Дальнейшее движение русских армий по Московской дороге было тяжелым и безрадостным. «В наших общих молитвах, в том "Отче наш", с которым я обращался к Творцу, слышалась из глубины души одна мольба — чтоб завтра же нам дали возможность сразиться с врагом, хотя бы пришлось умереть — только бы дальше не отступали! Наша гордость, гордость еще не побежденного солдата, была оскорблена и глубоко возмущена. Как! Мы отступали перед надменным врагом, а они все глубже и глубже проникали в родные поля каждого из нас, все ближе и ближе и никем не сдерживаемые подступали к самому сердцу нашего общего Отечества», — свидетельствовал о настроениях в армии один из участников тех событий{41}.
Правда, порой в походе случались весьма забавные происшествия, отвлекавшие «детей Марса» от мрачных раздумий. Так, H. Е. Митаревскому запомнился курьез, случившийся в войсках 6-го пехотного корпуса генерала Д. С. Дохтурова где-то между Витебском и Смоленском: «Тревога произошла страшная. Офицеры наши и пехотные собрались в кучки на поляне, где мы находились, и толковали, что будет с нами. — Отрезаны мы, окружены неприятелями в лесу? — дело выходит плохо. — Впереди колонны скакал мимо нас какой-то полковой адъютант. Мы обратились к нему с вопросом: "Что там такое?" А он скачет дальше, ничего не отвечая, только махнул рукой. Нам всем досадно стало. — "Вот, говорили, заважничал, что навьючили на него какую-то новость, так и говорить не хочет". — При выезде с поляны в лес была большая грязная лужа; адъютант подскакал к ней, лошадь оступилась и он через голову лошади полетел в лужу, да так, что почти весь туда спрятался с головой. Во всяком случае первою мыслью было бы пожалеть его, а тут, с досады на его невнимательность, сказали: так ему и надо. Когда же он начал подыматься и карабкаться по грязи, то поднялся страшный хохот. Смеялись офицеры и солдаты; смеялись, кажется, и те, кто ничего не видал, а из подражания другим. Смех и хохот по всему лесу поднялся до того сильный и отразился таким сильным эхом, что казалось, что произошло что-то страшное. Вдруг видим впереди скачет генерал Дохтуров с своим штабом, и такой встревоженный, каким мы никогда его не видели. Он спросил: "Что такое, что случилось?" До самой поляны, где мы стояли, никто ничего не знал; тут подошел к нему один полковник и рассказал случившееся. Дохтуров вздохнул и сам засмеялся, тем более, что тревога была совершенно пустая»{42}.

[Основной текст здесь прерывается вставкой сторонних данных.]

/-- Settles O57: the requests of a recovery by what they need, the flash operation in front by what follows it. -/
theorem recoveryWritesASlot : Obligations.RecoveryWritesASlot := by
  have hne : ∀ {b : Bool}, b = false → ¬ b = true := fun h h' => absurd (h.symm.trans h') (by decide)
  have hnot : ∀ {b : Bool}, b = false → (!b) = true := fun h => (Bool.not_eq_true' _).mpr h
  have hnn : ∀ {b : Bool}, b = true → ¬ (!b) = true := fun h h' => absurd (((Bool.not_eq_true' _).mp h').symm.trans h) (by decide)
  refine ⟨fun req slot total off x s hon hm => ?others, fun req s hon hm => ?mgmt, fun s h => ?noTimeout, fun v s h => ?timeout,
    fun ok s h => ?noOp, fun o rest s h => ?op⟩
  case others =>
    intro d no
    have hact : ∀ {c : Instr} {F : Dev → Dev} {t : Dev}, exec c s = s.act F → F d = t → exec c s = .next { s with dev := { t with now := d.now } } :=
      fun hc hF => exec_of_act hc hF
    have hcommit := Dev.ask_of_mgmtOnly hon isCommand_recCommit hm rfl 0 (leBytes 1 1)
    have habort := Dev.ask_of_mgmtOnly hon isCommand_recCommit hm rfl 0 (leBytes 1 2)
    exact ⟨hact (F := recoveryBegin req slot total) rfl (Dev.ask_of_mgmtOnly hon isCommand_recBegin hm rfl 0 _),
      hact (F := recoveryData req off x) rfl (Dev.ask_of_mgmtOnly hon isCommand_recData hm rfl off x),
      hact (F := recoveryCommit req) rfl hcommit, hact (F := recoveryAbort req) rfl habort⟩
  case mgmt =>
    intro d a on tells able
    have hact : ∀ {c : Instr} {F : Dev → Dev} {t : Dev}, exec c s = s.act F → F d = t → exec c s = on t := fun hc hF => exec_of_act hc hF
    have hable : d.recoverable = true ↔ able := d.recoverable_iff
    refine ⟨fun slot total hslot htotal => ?begins, fun off x => ?data, fun hnone => ⟨?_, ?_⟩, fun v hv => ?acts⟩
    case begins =>
      have hto : ∀ {t}, d.recBegin a slot total = t → exec (.recoveryBegin req slot total) s = on t :=
        fun ht => hact (F := recoveryBegin req slot total) rfl ((recoveryBegin_of_mgmt hon hm hslot htotal).trans ht)
      refine ⟨fun h => hto (Dev.recBegin_of_range h), fun h1 h2 h3 => ?_⟩
      have hgo := Dev.recBegin_of_good (d := d) (a := a) h1 h2 h3
      exact ⟨fun hopen => hto (hgo.trans (if_pos (hnot hopen))), fun hopen hbusy => hto (hgo.trans ((if_neg (hnn hopen)).trans (if_pos hbusy))),
        fun hopen hfree => hto (hgo.trans ((if_neg (hnn hopen)).trans (if_neg (by rw [hfree]; decide))))⟩
    case data =>
      intro n a tells
      have hto : ∀ {t}, d.recData a off x = t → exec (.recoveryData req off x) s = on t :=
        fun ht => hact (F := recoveryData req off x) rfl ((recoveryData_of_mgmt hon hm off x).trans ht)
      refine ⟨fun h => hto (Dev.recData_of_range h), fun h1 h2 h3 => ⟨fun hnone => hto (Dev.recData_of_none h1 h2 h3 hnone), fun v hv => ?_⟩⟩
      intro takes
      have hgo := Dev.recData_of_some (a := a) h1 h2 h3 hv
      have htakes : ((!d.recoverable) = true ∨ (!v.erased) = true ∨ v.checking = true ∨ v.overlaps off x.length = true) ↔ ¬ takes := by
        show _ ↔ ¬ (_ ∧ _ ∧ _ ∧ _)
        rw [← hable, ← v.overlaps_eq_false_iff, not_and_or, not_and_or, not_and_or, Bool.not_eq_true', Bool.not_eq_true, Bool.not_eq_true',
          Bool.not_eq_true, Bool.not_eq_false, Bool.not_eq_false]
      exact ⟨fun h => hto (hgo.trans (if_pos (htakes.mpr h))), fun h => hto (hgo.trans (if_neg fun h' => htakes.mp h' h))⟩
    · exact hact (F := recoveryCommit req) rfl ((recoveryCommit_of_mgmt hon hm).trans (Dev.recCommit_of_none hnone))
    · exact hact (F := recoveryAbort req) rfl ((recoveryAbort_of_mgmt hon hm).trans (Dev.recAbort_of_none hnone))
    case acts =>
      have hgo := (recoveryCommit_of_mgmt hon hm).trans (Dev.recCommit_of_some hv)
      refine ⟨fun hab her hch => hact (F := recoveryCommit req) rfl (hgo.trans (if_neg ?_)),
        fun hno => hact (F := recoveryCommit req) rfl (hgo.trans (if_pos ?_)),
        hact (F := recoveryAbort req) rfl ((recoveryAbort_of_mgmt hon hm).trans (Dev.recAbort_of_some hv))⟩
      · rintro (h | h | h)
        · exact hnn (hable.mpr hab) h
        · exact hnn her h
        · exact hne hch h
      · rw [← hable, Bool.not_eq_true] at hno
        rw [Bool.not_eq_true', Bool.not_eq_true']
        exact hno
  case noTimeout => exact (exec_of_act (f := recoveryIdleTimeout) rfl (recoveryIdleTimeout_of_none h)).trans rfl
  case timeout =>
    have hgo := recoveryIdleTimeout_of_some h
    refine ⟨fun her hch hlast => exec_of_act (f := recoveryIdleTimeout) rfl (hgo.trans (if_pos ?_)), fun hno =>
      (exec_of_act (f := recoveryIdleTimeout) rfl (hgo.trans (if_neg ?_))).trans rfl⟩
    · rewrite [her, hch, decide_eq_true hlast]
      rfl
    · rw [Bool.and_eq_true_iff, Bool.and_eq_true_iff, Bool.not_eq_true', decide_eq_true_iff]
      rintro ⟨⟨hch, her⟩, hlast⟩
      rcases hno with h | h | h
      · exact hne h her
      · exact hne hch h
      · exact absurd hlast (Nat.not_le.mpr h)
  case noOp => exact (exec_of_act (f := flashOperationComplete ok) rfl (flashOperationComplete_of_none h)).trans rfl
  case op =>
    intro d on good
    have hto : ∀ {ok : Bool} {t}, flashOperationComplete ok s.dev = t → exec (.flashOperationComplete ok) s = on t :=
      fun {ok} _ ht => exec_of_act (f := flashOperationComplete ok) rfl ht
    refine ⟨fun husable => ?good, fun ok hbad => ?bad⟩
    case good =>
      have hgo : ∀ {t : FlashThen}, o.andThen = t → exec (.flashOperationComplete true) s = on (good.flashDone t) := fun ht => by
        rw [← ht]
        exact hto ((flashOperationComplete_of_first h).trans (if_pos husable))
      refine ⟨fun ht => hgo ht, fun req i j ht => hgo ht, fun req i j v ht => hgo ht, fun req v ht hv => ?erased, fun req v ht hv => ?checked,
        fun req slot ht => hgo ht, fun n m ht => (hgo ht).trans (congrArg on (good.flashDone_lmsLimit n m)), fun ht => hgo ht⟩
      case erased =>
        refine (hgo ht).trans (congrArg on ?_)
        have hmap : (d.boot.recovery.map fun r => { r with erased := true, last := d.now }) = some { v with erased := true, last := d.now } := by
          rewrite [hv]
          rfl
        exact congrArg (fun q => ({ good with boot := { d.boot with recovery := q } } : Dev).answerWrite req 0x1010 0 0) hmap
      case checked =>
        intro st g
        have hdone := Dev.commitChecked_of_read (d := good) (req := req) hv
        exact ⟨fun hst => (hgo ht).trans (congrArg on (hdone.trans (if_pos hst))),
          fun hst => (hgo ht).trans (congrArg on (hdone.trans (if_neg fun h => h hst)))⟩
    case bad =>
      intro torn
      have hoff : ¬ (ok && d.boot.flashUsable) = true := by
        rw [Bool.and_eq_true_iff]
        exact fun ⟨hok, hus⟩ => hbad.elim (fun h => hne h hok) fun h => hne h hus
      have hgo : ∀ {t : FlashThen}, o.andThen = t → exec (.flashOperationComplete ok) s = on (torn.flashFailed t) := fun ht => by
        rw [← ht]
        exact hto ((flashOperationComplete_of_first h).trans (if_neg hoff))
      refine ⟨fun ht => ht.elim (fun ht => hgo ht) fun ht => hgo ht, fun req i j v ht => ht.elim (fun ht => hgo ht) fun ht => hgo ht,
        fun req ht => hgo ht, fun req v ht hv => ?unread, fun n m ht => hgo ht, fun req slot ht => hgo ht⟩
      case unread => exact (hgo ht).trans (congrArg on (Dev.commitChecked_of_unread (d := torn) hv))

end Sys2Proof.Machine

/-! ## Targeted tests and their outcomes (R458 to R465, R473, R474) -/
namespace Sys2Proof.Machine
open Sys2Proof

/-! ### A unit leaves service (R458 to R460) -/

section Start
variable {d : Dev} {id : Nat} {t : UTest}

theorem targetedTestStart_of_none (h : d.service.tests.find? (fun t => t.id = id) = none) : targetedTestStart id d = d := by
  unfold targetedTestStart
  rw [h]

/-- The device with a test that has begun. -/
def Dev.testBegun (d : Dev) (id : Nat) : Dev := { d with service := { d.service with
  tests := d.service.tests.map fun u => if u.id = id then { u with running := true, started := d.now } else u } }

/-- The tests that are to start before one. -/
def Dev.testsBefore (d : Dev) (id : Nat) : Nat := (d.service.tests.filter fun u => decide (u.id < id) && d.testReady u).length

variable (hfind : d.service.tests.find? (fun t => t.id = id) = some t)
include hfind

theorem targetedTestStart_of_some : targetedTestStart id d =
    if (!d.lit) = true ∨ (!d.testReady t) = true ∨ 32 ≤ d.testsRunning + d.testsBefore id then d
    else match unitBlock t.uclass t.unit with
      | none => (d.testBegun id).outOfService t
      | some b =>
        if (d.block b).awake = true ∨ (d.block b).fenced = true ∨ d.retired b = true then (d.testBegun id).outOfService t
        else d.askIsland (((d.lotOf b).map d.lot).getD {}) b 2 none := by
  unfold targetedTestStart
  rewrite [hfind]
  rfl

end Start

section Tiles
variable {d : Dev}

/-- The core of a tile that starts is at its first order. -/
def Trestle.starts (x : Trestle) : Prop := x.stat = .run ∧ x.pc = 0

theorem Dev.startTile_eq (d : Dev) (u : Nat) : ∃ prog, d.startTile u =
    { d.draw.2 with trestles := d.trestles.mod u fun t => { t with prog := prog, pc := 0, stat := .run } } := ⟨_, rfl⟩

theorem Dev.startTile_spec (d : Dev) (u : Nat) : ((d.startTile u).core u).starts ∧ ∀ n, n ≠ u → (d.startTile u).core n = d.core n := by
  obtain ⟨prog, h⟩ := d.startTile_eq u
  rw [h]
  unfold Dev.core
  dsimp only
  refine ⟨?_, fun n hn => Tab.get_mod_other _ _ _ _ hn⟩
  rw [Tab.get_mod_same]
  exact ⟨rfl, rfl⟩

/-- Once started, a tile's core stays at its first order while others start. -/
theorem Dev.starts_kept (l : List Nat) (n : Nat) : ∀ s : Dev, (s.core n).starts → ((each l (fun u s => s.startTile u) s).core n).starts :=
  fun s h => foldl_keeps_of (P := fun s => (s.core n).starts) (fun s u hs => by
    by_cases hn : n = u
    · subst hn
      exact (s.startTile_spec n).1
    · rw [(s.startTile_spec u).2 n hn]
      exact hs) l h

theorem Dev.starts_of_mem {l : List Nat} {n : Nat} (h : n ∈ l) (s : Dev) : ((each l (fun u s => s.startTile u) s).core n).starts := by
  induction l generalizing s with
  | nil => exact absurd h List.not_mem_nil
  | cons u l ih =>
    rw [each_cons]
    rcases List.mem_cons.mp h with rfl | hl
    · exact Dev.starts_kept l n _ (s.startTile_spec n).1
    · exact ih hl _

/-- What the start of tiles leaves alone: the blocks, the service tables and the fault maps. -/
def Dev.frameOfTiles (s : Dev) : Tab Block × Service × Grid := (s.blocks, s.service, s.grid)

theorem Dev.frame_startTiles (l : List Nat) (s : Dev) : (each l (fun u s => s.startTile u) s).frameOfTiles = s.frameOfTiles :=
  each_keeps Dev.frameOfTiles (fun u s => by
    obtain ⟨prog, h⟩ := s.startTile_eq u
    rewrite [h]
    rfl) l s

end Tiles

section OutOfService
variable {d : Dev} {t : UTest} {b : Nat}

/-- Whether the start of a test sets the bit of its switch point. -/
abbrev Dev.testMaps (d : Dev) (t : UTest) (b : Nat) : Prop := (t.uclass = 2 ∨ t.uclass = 3) ∧ d.grid.faultMap.contains b = false

theorem Dev.mapTested_spec (d : Dev) (t : UTest) (b : Nat) :
    (d.testMaps t b → d.mapTested t b = { d with
      grid := { d.grid with faultMap := insertUp b d.grid.faultMap }
      service := { d.service with tests := d.service.tests.map fun u => if u.id = t.id then { u with mapped := true } else u } }) ∧
    (¬ d.testMaps t b → d.mapTested t b = d) := by
  have hiff : ((t.uclass = 2 ∨ t.uclass = 3) ∧ (!d.grid.faultMap.contains b) = true) ↔ d.testMaps t b :=
    and_congr Iff.rfl (by rw [Bool.not_eq_true'])
  unfold Dev.mapTested
  exact ⟨fun h => if_pos (hiff.mpr h), fun h => if_neg fun h' => h (hiff.mp h')⟩

theorem Dev.outOfService_of_block (h : unitBlock t.uclass t.unit = some b) : d.outOfService t =
    (each (testTiles t.uclass t.unit b) (fun u s => s.startTile u)
      (d.modBlock b fun x => { x with testing := true, island := .run, quiet := none })).mapTested t b := by
  unfold Dev.outOfService
  rw [h]

/-- The bit of a tested switch point is all that the mapping changes, in the fault maps and in the record of the test. -/
theorem Dev.mapTested_of_frame {e : Dev} (t : UTest) (b : Nat) (hservice : e.service = d.service) (hgrid : e.grid = d.grid) :
    (e.mapTested t b).service = (if d.testMaps t b then { d.service with
        tests := d.service.tests.map fun u => if u.id = t.id then { u with mapped := true } else u } else d.service) ∧
      (e.mapTested t b).grid.faultMap = (if d.testMaps t b then insertUp b d.grid.faultMap else d.grid.faultMap) ∧
      (e.mapTested t b).blocks = e.blocks ∧ (e.mapTested t b).trestles = e.trestles := by
  have hmaps : e.testMaps t b ↔ d.testMaps t b := by
    unfold Dev.testMaps
    rw [hgrid]
  obtain ⟨hyes, hno⟩ := e.mapTested_spec t b
  by_cases h : d.testMaps t b
  · rw [hyes (hmaps.mpr h), if_pos h, if_pos h, ← hservice, ← hgrid]
    exact ⟨rfl, rfl, rfl, rfl⟩
  · rw [hno fun h' => h (hmaps.mp h'), if_neg h, if_neg h, ← hservice, ← hgrid]
    exact ⟨rfl, rfl, rfl, rfl⟩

Александр Муравьев в записках рассказал об озорной проделке своего брата: «Николаю вздумалось попугать Депрерадовича (начальника 1-й кирасирской дивизии). Он отлично голосом, лицом и движениями перенимал Константина Павловича, который строго требовал, чтобы офицеры на походе были на своих местах, что при этом случае исполнять было невозможно. Дело было ночью; брат Николай с двумя будто бы своими адъютантами, мною и Бутурлиным, поскакал обгонять полки, и мы оба за ним. Поравнявшись с офицерами, он, переняв голос великого князя, стал кричать: "Под арест, под арест, офицеры, по своим местам!" Так продолжал он, проскакав и мимо Депрерадовича, и мы доскакали до села, где назначен был первый переход.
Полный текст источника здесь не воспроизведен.